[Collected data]
=== Section Start ===
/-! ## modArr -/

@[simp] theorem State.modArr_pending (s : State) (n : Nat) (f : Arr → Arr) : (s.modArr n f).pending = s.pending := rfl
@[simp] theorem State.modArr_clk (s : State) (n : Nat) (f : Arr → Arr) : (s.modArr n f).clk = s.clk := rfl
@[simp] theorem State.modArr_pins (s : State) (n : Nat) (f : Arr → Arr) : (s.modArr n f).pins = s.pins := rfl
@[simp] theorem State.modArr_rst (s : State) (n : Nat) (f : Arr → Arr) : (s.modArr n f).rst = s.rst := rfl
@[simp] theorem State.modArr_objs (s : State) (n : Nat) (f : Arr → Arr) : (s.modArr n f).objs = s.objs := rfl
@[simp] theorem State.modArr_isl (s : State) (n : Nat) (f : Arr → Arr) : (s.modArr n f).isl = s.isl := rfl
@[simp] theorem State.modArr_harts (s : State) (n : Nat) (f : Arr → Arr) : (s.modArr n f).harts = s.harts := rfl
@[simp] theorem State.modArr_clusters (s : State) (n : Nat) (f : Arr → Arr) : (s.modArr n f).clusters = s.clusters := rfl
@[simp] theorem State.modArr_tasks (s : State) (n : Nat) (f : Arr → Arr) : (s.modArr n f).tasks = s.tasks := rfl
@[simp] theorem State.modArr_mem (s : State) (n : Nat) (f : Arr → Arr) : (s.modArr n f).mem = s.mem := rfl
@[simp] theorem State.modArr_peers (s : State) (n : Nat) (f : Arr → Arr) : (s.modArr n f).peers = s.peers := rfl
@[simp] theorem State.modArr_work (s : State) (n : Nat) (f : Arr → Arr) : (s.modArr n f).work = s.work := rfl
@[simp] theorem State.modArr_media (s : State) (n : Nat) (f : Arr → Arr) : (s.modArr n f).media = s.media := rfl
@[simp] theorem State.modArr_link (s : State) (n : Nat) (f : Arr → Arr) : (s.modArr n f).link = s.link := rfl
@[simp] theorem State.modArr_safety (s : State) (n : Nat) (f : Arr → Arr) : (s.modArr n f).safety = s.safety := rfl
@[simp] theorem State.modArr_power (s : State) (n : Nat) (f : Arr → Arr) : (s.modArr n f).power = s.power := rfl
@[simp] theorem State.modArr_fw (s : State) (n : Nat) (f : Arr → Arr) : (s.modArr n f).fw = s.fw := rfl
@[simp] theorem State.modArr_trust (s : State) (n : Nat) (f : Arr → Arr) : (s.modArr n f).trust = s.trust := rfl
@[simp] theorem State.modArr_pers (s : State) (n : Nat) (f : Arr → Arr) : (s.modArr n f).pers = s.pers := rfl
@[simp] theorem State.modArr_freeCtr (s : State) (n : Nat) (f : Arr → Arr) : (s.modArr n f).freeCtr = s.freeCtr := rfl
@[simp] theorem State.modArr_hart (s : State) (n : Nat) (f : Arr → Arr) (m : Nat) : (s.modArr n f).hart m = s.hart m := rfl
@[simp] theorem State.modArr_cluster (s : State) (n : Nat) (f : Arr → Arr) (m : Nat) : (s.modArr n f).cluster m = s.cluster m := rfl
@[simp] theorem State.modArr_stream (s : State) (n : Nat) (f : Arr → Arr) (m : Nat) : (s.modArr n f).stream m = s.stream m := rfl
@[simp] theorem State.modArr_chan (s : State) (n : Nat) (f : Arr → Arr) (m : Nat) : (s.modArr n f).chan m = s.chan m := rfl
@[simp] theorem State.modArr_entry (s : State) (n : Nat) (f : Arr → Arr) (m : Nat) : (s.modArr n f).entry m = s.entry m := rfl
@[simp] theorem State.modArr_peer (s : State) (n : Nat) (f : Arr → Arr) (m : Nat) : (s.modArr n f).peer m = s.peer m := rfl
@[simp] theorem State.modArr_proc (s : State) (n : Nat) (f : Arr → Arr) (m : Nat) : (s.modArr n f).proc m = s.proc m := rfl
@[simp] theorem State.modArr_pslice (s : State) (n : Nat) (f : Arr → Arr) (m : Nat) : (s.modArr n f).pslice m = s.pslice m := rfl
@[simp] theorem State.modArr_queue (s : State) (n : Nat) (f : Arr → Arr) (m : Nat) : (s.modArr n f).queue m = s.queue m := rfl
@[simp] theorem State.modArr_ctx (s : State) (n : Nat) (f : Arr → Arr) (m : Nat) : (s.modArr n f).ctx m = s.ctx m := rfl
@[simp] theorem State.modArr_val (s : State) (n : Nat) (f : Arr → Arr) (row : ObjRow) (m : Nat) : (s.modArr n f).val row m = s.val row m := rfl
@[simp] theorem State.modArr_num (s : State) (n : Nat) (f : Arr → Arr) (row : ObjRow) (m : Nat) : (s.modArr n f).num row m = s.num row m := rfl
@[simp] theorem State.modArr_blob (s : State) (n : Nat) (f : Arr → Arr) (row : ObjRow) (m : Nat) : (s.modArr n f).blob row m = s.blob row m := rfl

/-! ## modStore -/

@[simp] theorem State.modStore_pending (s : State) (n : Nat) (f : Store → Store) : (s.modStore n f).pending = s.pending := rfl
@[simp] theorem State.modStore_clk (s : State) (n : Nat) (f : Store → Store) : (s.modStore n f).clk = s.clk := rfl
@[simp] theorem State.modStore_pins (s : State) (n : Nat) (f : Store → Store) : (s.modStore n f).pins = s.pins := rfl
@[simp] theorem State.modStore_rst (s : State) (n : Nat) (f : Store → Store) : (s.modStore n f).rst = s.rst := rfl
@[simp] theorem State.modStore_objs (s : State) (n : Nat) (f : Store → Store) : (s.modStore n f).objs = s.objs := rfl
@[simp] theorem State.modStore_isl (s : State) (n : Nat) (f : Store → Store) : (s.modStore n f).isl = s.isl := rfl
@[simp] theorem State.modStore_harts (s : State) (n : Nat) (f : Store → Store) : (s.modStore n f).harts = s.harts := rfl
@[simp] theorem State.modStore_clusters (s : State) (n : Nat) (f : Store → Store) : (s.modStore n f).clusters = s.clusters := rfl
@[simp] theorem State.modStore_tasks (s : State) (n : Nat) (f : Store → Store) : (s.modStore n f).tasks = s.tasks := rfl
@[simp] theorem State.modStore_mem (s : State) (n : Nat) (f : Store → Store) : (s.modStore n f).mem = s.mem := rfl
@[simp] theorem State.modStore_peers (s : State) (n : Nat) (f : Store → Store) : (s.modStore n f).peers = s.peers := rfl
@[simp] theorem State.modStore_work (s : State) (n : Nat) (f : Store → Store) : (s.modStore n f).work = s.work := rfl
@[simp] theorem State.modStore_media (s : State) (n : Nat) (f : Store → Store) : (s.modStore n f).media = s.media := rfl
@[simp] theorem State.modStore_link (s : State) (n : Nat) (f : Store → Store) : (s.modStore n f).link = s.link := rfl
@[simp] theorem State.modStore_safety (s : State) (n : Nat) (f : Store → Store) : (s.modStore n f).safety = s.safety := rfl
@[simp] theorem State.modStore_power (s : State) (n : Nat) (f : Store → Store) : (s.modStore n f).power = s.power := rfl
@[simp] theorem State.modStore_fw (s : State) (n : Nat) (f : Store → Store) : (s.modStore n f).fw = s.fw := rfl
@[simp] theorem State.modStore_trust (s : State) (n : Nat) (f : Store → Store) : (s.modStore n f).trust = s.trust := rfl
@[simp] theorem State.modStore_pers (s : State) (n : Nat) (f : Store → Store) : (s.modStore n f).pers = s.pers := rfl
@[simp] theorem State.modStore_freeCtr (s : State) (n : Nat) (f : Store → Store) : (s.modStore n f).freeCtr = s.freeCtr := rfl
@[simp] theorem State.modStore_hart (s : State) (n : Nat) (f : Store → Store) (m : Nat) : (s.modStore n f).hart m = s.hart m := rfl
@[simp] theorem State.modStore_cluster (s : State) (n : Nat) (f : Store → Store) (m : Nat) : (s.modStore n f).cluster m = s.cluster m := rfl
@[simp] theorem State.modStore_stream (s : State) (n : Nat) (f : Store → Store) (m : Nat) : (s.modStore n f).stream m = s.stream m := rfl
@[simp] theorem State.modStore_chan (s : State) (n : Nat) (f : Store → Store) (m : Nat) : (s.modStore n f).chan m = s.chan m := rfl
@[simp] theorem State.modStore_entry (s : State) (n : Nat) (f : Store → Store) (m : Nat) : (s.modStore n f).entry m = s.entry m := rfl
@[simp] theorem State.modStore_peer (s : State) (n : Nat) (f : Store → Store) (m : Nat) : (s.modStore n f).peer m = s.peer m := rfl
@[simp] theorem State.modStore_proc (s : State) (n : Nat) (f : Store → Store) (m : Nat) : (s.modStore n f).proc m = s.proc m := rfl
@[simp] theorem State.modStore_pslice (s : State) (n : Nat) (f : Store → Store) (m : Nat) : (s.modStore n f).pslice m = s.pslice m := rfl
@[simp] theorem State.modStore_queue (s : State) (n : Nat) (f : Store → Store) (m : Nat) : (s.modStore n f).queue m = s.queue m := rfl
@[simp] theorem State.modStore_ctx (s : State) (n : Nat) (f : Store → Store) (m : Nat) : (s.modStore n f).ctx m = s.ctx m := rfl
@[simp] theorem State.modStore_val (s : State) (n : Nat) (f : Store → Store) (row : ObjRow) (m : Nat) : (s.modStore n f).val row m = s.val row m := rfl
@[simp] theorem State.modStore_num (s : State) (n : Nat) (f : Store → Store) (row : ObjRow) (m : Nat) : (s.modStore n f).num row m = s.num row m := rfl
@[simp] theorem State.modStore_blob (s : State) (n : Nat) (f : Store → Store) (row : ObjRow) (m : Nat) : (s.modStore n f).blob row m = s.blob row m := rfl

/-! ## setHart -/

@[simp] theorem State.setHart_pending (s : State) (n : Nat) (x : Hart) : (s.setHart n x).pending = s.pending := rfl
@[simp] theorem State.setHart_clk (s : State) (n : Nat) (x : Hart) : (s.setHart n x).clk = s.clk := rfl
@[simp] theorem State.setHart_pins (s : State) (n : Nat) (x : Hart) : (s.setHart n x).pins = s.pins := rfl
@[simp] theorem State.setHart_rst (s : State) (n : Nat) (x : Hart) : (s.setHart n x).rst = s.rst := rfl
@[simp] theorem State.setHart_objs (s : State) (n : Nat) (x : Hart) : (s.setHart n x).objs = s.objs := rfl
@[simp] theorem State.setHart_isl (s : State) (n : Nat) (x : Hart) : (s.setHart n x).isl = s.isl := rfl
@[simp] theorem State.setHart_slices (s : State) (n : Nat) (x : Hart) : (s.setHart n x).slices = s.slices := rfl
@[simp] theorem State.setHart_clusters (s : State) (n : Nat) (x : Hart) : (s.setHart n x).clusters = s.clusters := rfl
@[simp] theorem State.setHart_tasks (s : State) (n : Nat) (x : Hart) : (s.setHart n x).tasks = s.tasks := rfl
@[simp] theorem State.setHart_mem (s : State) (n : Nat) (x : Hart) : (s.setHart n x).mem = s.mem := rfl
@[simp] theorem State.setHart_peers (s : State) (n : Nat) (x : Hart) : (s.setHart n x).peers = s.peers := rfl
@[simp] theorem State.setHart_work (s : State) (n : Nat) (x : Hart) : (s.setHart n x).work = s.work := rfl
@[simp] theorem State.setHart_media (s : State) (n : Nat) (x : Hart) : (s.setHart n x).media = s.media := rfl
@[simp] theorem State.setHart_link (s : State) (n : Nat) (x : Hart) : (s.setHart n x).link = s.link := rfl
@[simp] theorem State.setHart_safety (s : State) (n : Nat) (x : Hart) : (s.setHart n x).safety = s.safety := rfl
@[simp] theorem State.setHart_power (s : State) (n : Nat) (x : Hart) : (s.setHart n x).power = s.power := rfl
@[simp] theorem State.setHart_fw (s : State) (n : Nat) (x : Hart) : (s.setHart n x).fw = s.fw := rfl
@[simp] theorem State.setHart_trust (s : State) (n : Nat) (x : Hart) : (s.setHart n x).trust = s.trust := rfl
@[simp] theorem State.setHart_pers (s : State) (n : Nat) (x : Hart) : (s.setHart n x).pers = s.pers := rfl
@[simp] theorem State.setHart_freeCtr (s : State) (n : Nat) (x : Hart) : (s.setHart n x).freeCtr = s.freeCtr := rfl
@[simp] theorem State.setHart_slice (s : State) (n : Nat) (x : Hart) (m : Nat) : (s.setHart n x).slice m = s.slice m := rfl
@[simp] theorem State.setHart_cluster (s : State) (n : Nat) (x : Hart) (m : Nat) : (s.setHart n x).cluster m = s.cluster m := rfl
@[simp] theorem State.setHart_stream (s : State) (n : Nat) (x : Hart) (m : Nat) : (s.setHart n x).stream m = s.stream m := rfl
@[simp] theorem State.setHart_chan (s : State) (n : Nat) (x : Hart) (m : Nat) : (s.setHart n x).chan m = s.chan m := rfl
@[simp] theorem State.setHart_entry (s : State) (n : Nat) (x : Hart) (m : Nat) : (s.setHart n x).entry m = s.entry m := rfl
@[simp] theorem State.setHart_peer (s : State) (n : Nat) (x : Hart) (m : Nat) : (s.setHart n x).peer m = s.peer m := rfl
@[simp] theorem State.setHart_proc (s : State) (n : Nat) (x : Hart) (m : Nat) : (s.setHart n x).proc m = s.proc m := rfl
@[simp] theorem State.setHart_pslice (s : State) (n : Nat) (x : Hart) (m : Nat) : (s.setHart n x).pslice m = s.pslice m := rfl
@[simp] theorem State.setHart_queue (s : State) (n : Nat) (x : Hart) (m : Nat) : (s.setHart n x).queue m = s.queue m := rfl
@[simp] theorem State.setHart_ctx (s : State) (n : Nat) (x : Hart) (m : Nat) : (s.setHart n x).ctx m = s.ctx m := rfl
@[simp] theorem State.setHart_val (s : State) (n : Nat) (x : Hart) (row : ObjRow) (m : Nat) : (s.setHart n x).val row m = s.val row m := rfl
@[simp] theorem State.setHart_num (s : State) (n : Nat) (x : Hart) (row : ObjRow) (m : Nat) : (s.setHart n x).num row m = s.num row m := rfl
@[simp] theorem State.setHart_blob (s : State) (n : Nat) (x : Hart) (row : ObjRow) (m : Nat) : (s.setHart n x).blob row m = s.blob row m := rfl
=== Section End ===
=== Section Start ===
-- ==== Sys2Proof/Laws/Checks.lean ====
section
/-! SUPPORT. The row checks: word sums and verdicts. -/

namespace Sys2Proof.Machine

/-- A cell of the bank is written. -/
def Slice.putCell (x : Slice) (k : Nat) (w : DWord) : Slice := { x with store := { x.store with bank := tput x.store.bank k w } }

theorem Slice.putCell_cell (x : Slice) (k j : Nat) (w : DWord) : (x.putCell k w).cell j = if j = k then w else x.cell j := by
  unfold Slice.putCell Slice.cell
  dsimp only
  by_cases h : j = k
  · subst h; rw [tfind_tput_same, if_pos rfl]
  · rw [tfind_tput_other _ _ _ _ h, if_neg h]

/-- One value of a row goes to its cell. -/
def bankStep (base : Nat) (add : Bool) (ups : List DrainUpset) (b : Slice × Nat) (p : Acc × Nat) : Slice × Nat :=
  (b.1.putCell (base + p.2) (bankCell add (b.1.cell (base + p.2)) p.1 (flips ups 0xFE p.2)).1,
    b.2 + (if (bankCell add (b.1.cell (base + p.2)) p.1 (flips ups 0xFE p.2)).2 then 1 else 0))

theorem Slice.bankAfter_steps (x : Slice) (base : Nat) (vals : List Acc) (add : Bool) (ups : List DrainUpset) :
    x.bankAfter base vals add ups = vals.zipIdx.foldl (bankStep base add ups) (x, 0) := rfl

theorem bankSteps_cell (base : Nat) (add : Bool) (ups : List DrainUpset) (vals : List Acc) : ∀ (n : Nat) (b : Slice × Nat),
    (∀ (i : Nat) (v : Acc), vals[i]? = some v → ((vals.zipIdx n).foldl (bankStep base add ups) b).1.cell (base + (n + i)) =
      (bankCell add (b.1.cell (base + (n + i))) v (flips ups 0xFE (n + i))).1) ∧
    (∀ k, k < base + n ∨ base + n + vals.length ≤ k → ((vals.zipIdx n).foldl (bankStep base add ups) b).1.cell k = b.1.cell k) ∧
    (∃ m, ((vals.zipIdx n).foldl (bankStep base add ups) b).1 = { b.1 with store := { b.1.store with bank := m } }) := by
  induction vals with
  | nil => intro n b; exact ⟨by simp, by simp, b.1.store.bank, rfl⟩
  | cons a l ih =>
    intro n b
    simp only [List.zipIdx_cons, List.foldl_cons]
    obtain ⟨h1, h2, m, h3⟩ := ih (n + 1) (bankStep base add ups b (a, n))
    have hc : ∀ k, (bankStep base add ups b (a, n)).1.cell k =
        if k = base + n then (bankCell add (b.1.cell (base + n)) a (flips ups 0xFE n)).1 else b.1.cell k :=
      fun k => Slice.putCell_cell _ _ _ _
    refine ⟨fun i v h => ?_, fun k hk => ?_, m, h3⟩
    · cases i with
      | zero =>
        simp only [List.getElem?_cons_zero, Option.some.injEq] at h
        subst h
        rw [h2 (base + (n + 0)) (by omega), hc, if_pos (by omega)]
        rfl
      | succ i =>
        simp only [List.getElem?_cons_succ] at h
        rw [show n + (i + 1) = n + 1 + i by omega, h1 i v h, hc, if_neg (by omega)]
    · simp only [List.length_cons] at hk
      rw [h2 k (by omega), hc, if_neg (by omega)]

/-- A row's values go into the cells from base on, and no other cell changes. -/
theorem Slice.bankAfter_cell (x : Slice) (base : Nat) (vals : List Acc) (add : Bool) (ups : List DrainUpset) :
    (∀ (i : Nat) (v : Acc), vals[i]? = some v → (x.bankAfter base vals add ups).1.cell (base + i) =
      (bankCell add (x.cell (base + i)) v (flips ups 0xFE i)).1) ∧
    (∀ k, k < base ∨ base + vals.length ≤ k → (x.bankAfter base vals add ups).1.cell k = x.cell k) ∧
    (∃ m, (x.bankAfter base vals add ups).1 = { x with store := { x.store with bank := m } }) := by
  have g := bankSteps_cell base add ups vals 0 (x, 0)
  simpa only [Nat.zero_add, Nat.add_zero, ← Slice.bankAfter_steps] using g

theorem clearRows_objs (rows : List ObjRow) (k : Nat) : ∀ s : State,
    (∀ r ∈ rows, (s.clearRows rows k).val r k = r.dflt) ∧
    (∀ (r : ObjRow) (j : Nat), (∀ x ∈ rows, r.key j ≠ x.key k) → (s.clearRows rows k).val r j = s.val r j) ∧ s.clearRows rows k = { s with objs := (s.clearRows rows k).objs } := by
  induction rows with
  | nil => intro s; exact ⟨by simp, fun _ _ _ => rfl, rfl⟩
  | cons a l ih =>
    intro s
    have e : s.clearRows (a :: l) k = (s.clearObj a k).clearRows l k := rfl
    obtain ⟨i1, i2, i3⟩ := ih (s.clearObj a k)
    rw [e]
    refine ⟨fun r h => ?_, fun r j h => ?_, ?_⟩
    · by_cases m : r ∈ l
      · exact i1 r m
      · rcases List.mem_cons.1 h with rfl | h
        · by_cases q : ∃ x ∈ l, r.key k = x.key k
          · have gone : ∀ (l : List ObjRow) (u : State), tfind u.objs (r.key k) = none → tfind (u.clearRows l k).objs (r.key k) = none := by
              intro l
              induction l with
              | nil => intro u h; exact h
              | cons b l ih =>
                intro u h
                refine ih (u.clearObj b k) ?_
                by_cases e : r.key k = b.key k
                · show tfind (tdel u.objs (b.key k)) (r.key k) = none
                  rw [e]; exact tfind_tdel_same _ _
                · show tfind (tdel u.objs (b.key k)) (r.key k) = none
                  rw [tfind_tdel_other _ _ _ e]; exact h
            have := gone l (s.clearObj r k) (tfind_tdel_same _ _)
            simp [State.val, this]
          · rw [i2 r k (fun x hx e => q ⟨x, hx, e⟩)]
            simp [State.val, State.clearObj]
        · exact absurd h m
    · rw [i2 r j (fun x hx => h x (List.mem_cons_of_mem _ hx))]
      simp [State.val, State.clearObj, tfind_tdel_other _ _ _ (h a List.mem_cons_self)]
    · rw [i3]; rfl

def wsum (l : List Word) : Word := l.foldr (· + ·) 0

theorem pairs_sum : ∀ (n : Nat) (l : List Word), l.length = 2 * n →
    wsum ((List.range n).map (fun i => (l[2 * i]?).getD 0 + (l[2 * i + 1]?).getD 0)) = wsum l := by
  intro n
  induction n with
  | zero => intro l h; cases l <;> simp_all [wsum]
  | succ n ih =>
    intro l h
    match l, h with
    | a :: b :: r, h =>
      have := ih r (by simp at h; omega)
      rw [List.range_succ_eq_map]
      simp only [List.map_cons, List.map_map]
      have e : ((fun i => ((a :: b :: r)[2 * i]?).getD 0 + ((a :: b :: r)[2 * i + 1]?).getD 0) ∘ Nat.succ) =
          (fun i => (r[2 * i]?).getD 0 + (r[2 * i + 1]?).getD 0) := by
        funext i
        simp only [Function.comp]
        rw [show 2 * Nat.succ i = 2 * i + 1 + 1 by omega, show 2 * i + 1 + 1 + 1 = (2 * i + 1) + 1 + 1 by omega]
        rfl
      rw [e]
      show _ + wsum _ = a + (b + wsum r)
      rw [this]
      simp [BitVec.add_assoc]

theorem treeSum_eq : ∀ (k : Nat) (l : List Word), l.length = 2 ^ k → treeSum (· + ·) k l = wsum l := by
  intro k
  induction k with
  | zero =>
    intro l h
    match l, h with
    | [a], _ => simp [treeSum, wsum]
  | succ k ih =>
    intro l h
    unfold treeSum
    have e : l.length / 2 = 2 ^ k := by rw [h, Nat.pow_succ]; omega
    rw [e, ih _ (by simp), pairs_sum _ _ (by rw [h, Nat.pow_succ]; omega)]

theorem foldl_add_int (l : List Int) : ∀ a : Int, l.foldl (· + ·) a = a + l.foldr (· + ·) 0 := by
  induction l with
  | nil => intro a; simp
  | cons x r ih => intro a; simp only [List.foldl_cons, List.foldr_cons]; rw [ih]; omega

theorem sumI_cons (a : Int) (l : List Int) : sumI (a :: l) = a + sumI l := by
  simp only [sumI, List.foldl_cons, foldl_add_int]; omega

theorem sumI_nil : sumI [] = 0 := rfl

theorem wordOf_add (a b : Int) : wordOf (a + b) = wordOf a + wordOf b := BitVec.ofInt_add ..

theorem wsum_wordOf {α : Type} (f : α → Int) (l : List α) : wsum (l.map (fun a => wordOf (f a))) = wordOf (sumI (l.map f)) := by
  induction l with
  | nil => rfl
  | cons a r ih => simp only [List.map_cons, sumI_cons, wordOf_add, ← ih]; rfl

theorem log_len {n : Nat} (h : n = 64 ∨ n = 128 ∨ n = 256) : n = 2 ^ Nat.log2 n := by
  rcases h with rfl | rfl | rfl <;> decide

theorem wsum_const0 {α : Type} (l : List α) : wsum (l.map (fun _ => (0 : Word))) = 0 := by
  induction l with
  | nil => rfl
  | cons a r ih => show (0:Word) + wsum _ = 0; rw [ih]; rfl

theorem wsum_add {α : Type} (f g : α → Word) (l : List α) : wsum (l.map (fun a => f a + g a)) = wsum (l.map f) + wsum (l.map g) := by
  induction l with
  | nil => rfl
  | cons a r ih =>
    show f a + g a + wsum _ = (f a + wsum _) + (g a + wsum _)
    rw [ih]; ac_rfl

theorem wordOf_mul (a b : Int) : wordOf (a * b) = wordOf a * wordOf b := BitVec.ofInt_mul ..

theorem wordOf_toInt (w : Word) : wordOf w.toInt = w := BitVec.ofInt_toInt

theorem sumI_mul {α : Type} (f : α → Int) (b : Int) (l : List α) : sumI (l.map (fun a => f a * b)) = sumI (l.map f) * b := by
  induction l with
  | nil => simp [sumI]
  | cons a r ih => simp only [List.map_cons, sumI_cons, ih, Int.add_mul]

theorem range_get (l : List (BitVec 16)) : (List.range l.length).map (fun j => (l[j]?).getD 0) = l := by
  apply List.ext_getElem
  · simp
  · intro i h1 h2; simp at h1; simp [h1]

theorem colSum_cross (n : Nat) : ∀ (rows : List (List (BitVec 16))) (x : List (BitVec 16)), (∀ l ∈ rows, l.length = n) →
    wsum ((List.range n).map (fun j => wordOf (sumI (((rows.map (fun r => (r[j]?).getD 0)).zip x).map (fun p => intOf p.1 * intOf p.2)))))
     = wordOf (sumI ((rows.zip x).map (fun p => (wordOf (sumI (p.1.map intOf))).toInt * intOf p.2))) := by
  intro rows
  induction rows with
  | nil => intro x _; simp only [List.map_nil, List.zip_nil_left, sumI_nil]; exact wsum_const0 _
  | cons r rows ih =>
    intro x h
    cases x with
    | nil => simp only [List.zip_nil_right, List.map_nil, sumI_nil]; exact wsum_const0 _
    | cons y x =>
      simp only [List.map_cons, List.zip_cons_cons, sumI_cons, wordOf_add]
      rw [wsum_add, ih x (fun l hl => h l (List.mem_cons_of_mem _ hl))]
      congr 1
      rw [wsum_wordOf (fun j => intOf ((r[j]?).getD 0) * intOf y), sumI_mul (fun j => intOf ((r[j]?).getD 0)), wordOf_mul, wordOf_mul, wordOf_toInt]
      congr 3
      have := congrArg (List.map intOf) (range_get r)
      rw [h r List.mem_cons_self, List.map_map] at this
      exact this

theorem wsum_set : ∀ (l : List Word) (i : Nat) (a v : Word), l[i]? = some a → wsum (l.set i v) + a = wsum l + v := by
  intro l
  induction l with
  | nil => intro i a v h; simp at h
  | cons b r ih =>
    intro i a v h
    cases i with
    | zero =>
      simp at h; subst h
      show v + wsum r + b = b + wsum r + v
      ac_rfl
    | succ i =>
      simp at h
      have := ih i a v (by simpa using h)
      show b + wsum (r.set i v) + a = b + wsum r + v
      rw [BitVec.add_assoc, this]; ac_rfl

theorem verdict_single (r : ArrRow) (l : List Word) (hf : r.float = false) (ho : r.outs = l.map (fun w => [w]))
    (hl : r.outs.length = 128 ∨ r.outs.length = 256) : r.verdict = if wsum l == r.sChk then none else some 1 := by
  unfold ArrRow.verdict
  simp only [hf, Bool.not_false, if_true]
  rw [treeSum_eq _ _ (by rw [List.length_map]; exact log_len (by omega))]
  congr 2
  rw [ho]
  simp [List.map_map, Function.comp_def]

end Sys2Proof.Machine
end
=== Section End ===
## How to complete this task
Reprint exactly the lines above that start at the one with "show f a + g" and end at the one with "theorem wordOf_toInt (w", keeping both and adding none.

## Task solution
    show f a + g a + wsum _ = (f a + wsum _) + (g a + wsum _)
    rw [ih]; ac_rfl

theorem wordOf_mul (a b : Int) : wordOf (a * b) = wordOf a * wordOf b := BitVec.ofInt_mul ..

theorem wordOf_toInt (w : Word) : wordOf w.toInt = w := BitVec.ofInt_toInt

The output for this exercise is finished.